Composition and surface modifications of CuWO4 photoelectrodes for enhancing the efficiency of oxygen evolution reaction

Abstract

Copper tungstate (CuWO4) is a semiconductor with a 2.3 eV bandgap that is used in lithium batteries, sensors, photoelectrochemical (PEC), and photocatalytic (PC) applications. To successfully use thin films of these materials as PEC photoelectrodes their photocurrent and photovoltage need to be optimized. This optimization involves the knowledge of their surfaces and interfaces with the electrolytes. This highly complex problem is further complicated by the fact that the charge transfer processes at the solid-liquid interfaces occur in the presence of light. In order to address this problem, deposition and optimization of CuWO4 films, and the corresponding tests for PEC applications are proposed here.
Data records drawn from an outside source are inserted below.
theorem test_enc0_VE1 : encGives 0x00000000000 0x000000000000000000 = true := by decide
theorem test_enc0_VE2 : encGives 0x0FFFFFFFFFF 0x000000000000000000 = true := by decide
theorem test_enc1_VE4 : encGives 0x1FF00000000 0x025A57000000000000 = true := by decide
theorem test_enc1_VE8 : encGives 0x1FFFFFFFFFF 0x025A57000000000000 = true := by decide
theorem test_enc2_VE9 : encGives 0x21234000000 0x043238543000000000 = true := by decide
theorem test_enc2_VE12 : encGives 0x20001000000 0x043030304700000000 = true := by decide
theorem test_enc3_VE13 : encGives 0x31234560000 0x053238543543000000 = true := by decide
theorem test_enc3_VE15 : encGives 0x30000010000 0x053030303032000000 = true := by decide
theorem test_enc4_VE18 : encGives 0x40000000100 0x073030303030303800 = true := by decide
theorem test_enc4_VE19 : encGives 0x412345678FF 0x073238543543593000 = true := by decide
theorem test_enc5_VE20 : encGives 0x5F83E0F83E0 0x085A305A305A305A30 = true := by decide
theorem test_enc5_VE22 : encGives 0x50123456789 0x083034484D41535739 = true := by decide
theorem test_encIll6_VE29 : encGives 0x6FFFFFFFFFF 0x200000000000000000 = true := by decide
theorem test_encIll7_VE31 : encGives 0x7FFFFFFFFFF 0x200000000000000000 = true := by decide
theorem test_dec0_VD2 : decGives 0x0FFFFFFFFFFFFFFFF 0x000000000000 = true := by decide
theorem test_dec1_VD3 : decGives 0x15A00000000000000 0x000000000000 = true := by decide
theorem test_dec1_VD4 : decGives 0x15500000000000000 0x400000000000 = true := by decide
theorem test_dec2_VD8 : decGives 0x25A5A000000000000 0x01FF00000000 = true := by decide
theorem test_dec2_VD11 : decGives 0x25A57555555555555 0x01FF00000000 = true := by decide
theorem test_dec3_VD14 : decGives 0x349304F0000000000 0x010800000000 = true := by decide
theorem test_dec3_VD15 : decGives 0x35A5A550000000000 0x500000000000 = true := by decide
theorem test_dec4_VD16 : decGives 0x43238543000000000 0x021234000000 = true := by decide
theorem test_dec4_VD18 : decGives 0x47A7A7A6700000000 0x02FFFF000000 = true := by decide
theorem test_dec5_VD20 : decGives 0x53238543543000000 0x031234560000 = true := by decide
theorem test_dec5_VD21 : decGives 0x53238543555000000 0x600000000000 = true := by decide
theorem test_dec6_VD22 : decGives 0x649694C6C4F6F0000 0x030842100000 = true := by decide
theorem test_dec6_VD24 : decGives 0x65A5A5A5A5A550000 0x680000000000 = true := by decide
theorem test_dec7_VD26 : decGives 0x73238543543593000 0x041234567800 = true := by decide
theorem test_dec8_VD31 : decGives 0x86373717079726B6C 0x05666F6F6261 = true := by decide
theorem test_dec8_VD35 : decGives 0x83055302C30303030 0x480000000000 = true := by decide
theorem test_decIll9_VD47 : decGives 0x95555555555555555 0x800000000000 = true := by decide
theorem test_decIll10_VD41 : decGives 0xA3030303030303030 0x800000000000 = true := by decide
theorem test_decIll11_VD42 : decGives 0xB3030303030303030 0x800000000000 = true := by decide
theorem test_decIll12_VD43 : decGives 0xC3030303030303030 0x800000000000 = true := by decide
theorem test_decIll13_VD44 : decGives 0xD3030303030303030 0x800000000000 = true := by decide
theorem test_decIll14_VD45 : decGives 0xE3030303030303030 0x800000000000 = true := by decide
theorem test_decIll15_VD46 : decGives 0xF3030303030303030 0x800000000000 = true := by decide
/-- Seven input lanes with an invalid last one (R106): not in the spec's vectors, from R89 and R94 by hand. -/
theorem test_dec7_last_invalid : decGives 0x75A5A5A5A5A5A5530 0x700000000000 = true := by decide

/-! ### The transitions (95_test_vectors.md section 2.6) -/

/-- `EQ=[0x025A57000000000000]`, the start state of most rows. -/
def oneQueued : State := pushEQ 0x025A57000000000000 State.reset

/-- The response to `EReq 0x21234000000`. -/
def rsp2 : ERsp := encChunk 0x21234000000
The aim is to better understand the interfaces of the films with the electrolyte in the presence of light, optimize the composition of materials and evaluate their efficiency in photoelectrochemical processes.The reactive co-sputtering technique, using independent Cu and W metallic targets operating simultaneously, was chosen to deposit the films for providing good control of the stoichiometry, and for allowing the growth over large areas. The oxygen will be introduced using different O2 proportions in the Ar plus O2 mixture of the working gas. Depositions under O2 flow modulation will also be made with the purpose of creating CuWO4/CuWO4-x homojunctions. These oxygen-depleted layers (CuWO4-x) are expected to have donor states and produce changes in the built-in electrical potential of the material at the surface and interface regions, which can favor the separation between photogenerated carriers, increasing the efficiency of the devices.Photoelectrochemical scans will be used to characterize the activity of the CuWO4 films for water oxidation. Surface Photovoltage Spectroscopy with a tool only available in the Osterloh lab at UC Davis will be used to observe the photovoltage of the films under vacuum or in liquid electrolytes as a function of the illumination wavelength. This will provide information about the majority carries, defects, and the internal photovoltage. (AU)